The influence of CpG islands methylation on the expression of the SNCA gene does not seem to be limited to the promoter region of the gene that regulates transcription, but extends to other regions such as intron 1 and exon 1 ^52-54, which have been studied in α-synucleopathies; nevertheless, to date, there are no studies oriented to alcoholism. Due to the limited evidence on the changes of SNCA methylation in alcoholics, it is necessary to do more research to know the influence of methylation on mRNA expression.

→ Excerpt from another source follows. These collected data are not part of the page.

-- ==== Sys2Proof/Tests/Commands.lean ====
section
/-! SUPPORT. Witnesses of the statements about the host's commands, the BARs, power and failures: for every row of their tables, operands
and a state that meet it. The verdicts of uninterpreted ciphers (log 10) are taken as given where a row needs one. -/
namespace Sys2Proof.Tests
open Sys2Proof Sys2Proof.Machine Sys2Proof.Statements

set_option maxRecDepth 40000

/-- A package that serves, with a VF that has keys and a policy, and sessions on its first port. -/
def policy1 : Policy :=
  { policy0 with permit := 7, memq := 16, queues := [4, 4, 4, 4], ltol := 5000, kinds := [(0x20000000, 0x10000, .host)] }
def vf0' : Vf := { vf0 with secret := some (List.replicate 32 0), policy := some policy1 }
def hostRun : State :=
  { rootRun with
    vfs := [vf0'], ctxs := [], handles := []
    pfs := (Vector.replicate 2 {}).set 0 { session := true, stage := 3 } }

theorem wit_spdm_answers (k : spdmKeeps 0x81 (Config.spdmOptions 0x81 []) = true) (h : Config.spdmAccepts 0x81 [] [] = true) :
    Meets SessionEvents (.getDigests 0 []) :=
  ⟨hostRun, _, .answers _ _ _ _ _ _ _ (.digests _ _) rfl rfl k h⟩
theorem wit_spdm_version (k : spdmKeeps 0x84 (Config.spdmOptions 0x84 []) = true) (h : Config.spdmAccepts 0x84 [] [] = true) :
    Meets SessionEvents (.getVersion 0 []) :=
  ⟨hostRun, _, .version _ _ _ _ rfl rfl k h⟩
theorem wit_spdm_refuses : Meets SessionEvents (.getCapabilities 0 []) ∧ Meets SessionEvents (.negotiateAlgorithms 0 []) ∧
    Meets SessionEvents (.getDigests 1 []) ∧ Meets SessionEvents (.getCertificate 1 []) ∧ Meets SessionEvents (.challenge 1 []) ∧
    Meets SessionEvents (.getMeasurements 1 []) ∧ Meets SessionEvents (.keyExchange 0 []) ∧ Meets SessionEvents (.finish 0 []) ∧
    Meets SessionEvents (.endSession 1 []) :=
  ⟨⟨hostRun, _, .refuses _ _ _ _ _ _ _ (.capabilities _ _) rfl (.inl rfl)⟩, ⟨hostRun, _, .refuses _ _ _ _ _ _ _ (.algorithms _ _) rfl (.inl rfl)⟩,
   ⟨hostRun, _, .refuses _ _ _ _ _ _ _ (.digests _ _) rfl (.inl rfl)⟩, ⟨hostRun, _, .refuses _ _ _ _ _ _ _ (.certificate _ _) rfl (.inl rfl)⟩,
   ⟨hostRun, _, .refuses _ _ _ _ _ _ _ (.challenge _ _) rfl (.inl rfl)⟩, ⟨hostRun, _, .refuses _ _ _ _ _ _ _ (.measurements _ _) rfl (.inl rfl)⟩,
   ⟨hostRun, _, .refuses _ _ _ _ _ _ _ (.exchange _ _) rfl (.inl rfl)⟩, ⟨hostRun, _, .refuses _ _ _ _ _ _ _ (.finish _ _) rfl (.inl rfl)⟩,
   ⟨hostRun, _, .refuses _ _ _ _ _ _ _ (.endSession _ _) rfl (.inl rfl)⟩⟩
theorem wit_keys : Meets SessionEvents (.keySet 0 0 (List.replicate 32 1)) ∧ Meets SessionEvents (.keySet 0 0 (List.replicate 32 0)) ∧ Meets SessionEvents (.keySet 0 0 []) ∧
    Meets SessionEvents (.vfQuery 0 0) ∧ Meets SessionEvents (.vfQuery 0 512) ∧ Meets SessionEvents (.policySet 0 0 []) :=
  ⟨⟨hostRun, _, .keySet _ _ _ _ rfl rfl rfl rfl (by intro c h; cases h) (by intro v h; cases h; rfl) (by intro v h; cases h; decide)⟩,
   ⟨hostRun, _, .keySame _ _ _ _ _ rfl rfl rfl rfl (by intro c h; cases h) rfl rfl⟩,
   ⟨hostRun, _, .keyRefused _ _ _ _ rfl rfl rfl (.inl (by decide))⟩, ⟨hostRun, _, .query _ _ _ _ rfl rfl rfl rfl⟩,
   ⟨hostRun, _, .noSession _ _ 512 _ (.inr (.inr rfl)) rfl (.inr (by decide))⟩, ⟨hostRun, _, .policyBad _ _ _ _ rfl rfl rfl rfl⟩⟩

/-- Bytes given by a function that is 0 from their end on. -/
theorem bytes_at (n : Nat) (f : Nat → Byte) (z : ∀ i, n ≤ i → f i = 0) (i : Nat) : ((List.range n).map f).getD i 0 = f i := by
  by_cases h : i < n
  · simp [h]
  · simp [h, z i (by omega)]

/-- A policy of version 2 with no queue, slices of 10 µs, walls of 20 µs, a tolerance of 1 µs. -/
def policyByte (i : Nat) : Byte :=
  if i < 9 then (if i = 0 then 1 else if i = 8 then 2 else 0)
  else if i < 112 ∨ 138 ≤ i then 0 else [0x10, 0x27, 0, 0, 0, 0, 0, 0, 0x20, 0x4E].getD (i - 112) (if i = 136 then 0xE8 else if i = 137 then 3 else 0)
def policyBytes : List Byte := (List.range 832).map policyByte
theorem policy_fields : ∃ p, policyOfBytes policyBytes = some p ∧ 0 < p.version := by
  have l : policyBytes.length = 832 := by simp [policyBytes]
  have k : kindsEntry policyBytes = fun k => kindsEntry policyBytes k := rfl
  have g := fun i => bytes_at 832 policyByte (fun i h => by simp [policyByte, show ¬i < 9 by omega, show i < 112 ∨ 138 ≤ i by omega]) i
  unfold policyOfBytes
  rw [k, l]
  simp only [policyBytes, kindsEntry, field, slice, g]
  exact ⟨_, rfl, by decide⟩
theorem wit_policy (h : ∀ p, Config.sm2Verify p (slice policyBytes 0 768) (slice policyBytes 768 64) = true) :
    Meets SessionEvents (.policySet 0 0 policyBytes) :=
  have ⟨_, e, v⟩ := policy_fields
  ⟨{ hostRun with vfs := [] }, _, .policySet _ _ _ _ _ rfl rfl rfl e (h _) (by intro v e; cases e) (by intro q e; cases e) v⟩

MiRNAs, another regulatory mechanism, are non-coding oligonucleotides that have an important role in the post-transcriptional regulation of gene expression and mRNA degradation. They are widely found in the brain, affecting its development, neuronal differentiation, synapses and neurogenesis. ⁵⁵ MiRNAs intervene in adaptations after exposure to alcohol in cellular, animal and human models ¹⁶; in alcoholics, a relationship between reduced gene expression and the ]presence of around 35 different types of miRNA has been identified. ⁵⁵

MicroRNA-7 expressed in neurons represses α-synuclein expression through the three prime untranslated region (3'-UTR) of the mRNA, and inhibits cell death mediated by SNCA; however, in mice with dopaminergic neurotoxicity with MPTP injections (neurotoxin, 1-methyl-4-phenyl-1,2,3,6-tetrahydropyridine) and in cells that were transfected with constructs that expressed α-synuclein, in the absence or presence of miRNA-7 and exposure to hydrogen peroxide, it was observed that the decrease of the expression of miR-7 increases the expression of SNCA. ⁵⁵

This is confirmed by recent studies in mice injected with a lentiviral vector that mediates miRNA-7 expression in complementary binding sites to induce the loss of miRNA-7 function, where there was an increase in SNCA expression in vitro and in vivo, dopaminergic neuronal death and reduction of striatal dopamine. ¹⁴

After exposure of cerebral cortical neural precursors of mouse fetus to doses of alcohol equivalent to those consumed by alcoholics, suppression was observed in the expression of four miRNA: miR-21, 335, 9 and 153. ⁵⁶ MiRNA-153 acts to degrade mRNA and has been identified as a regulator of the levels of SNCA expression, which, when overexpressed together with miRNA-7, significantly reduces the expression of SCNA and its reduction increases it. ¹³

In short, as a result of genetic or epigenetic modifications in SNCA, the polymorphisms, the methylation status of CpG islands and miRNAs contribute to the differential expression of SNCA and to neuroadaptation (Figure 4).

Figure 4 * They seem to influence SNCA expression, but there is still no research in subjects with high alcohol consumption. Source: Own elaboration.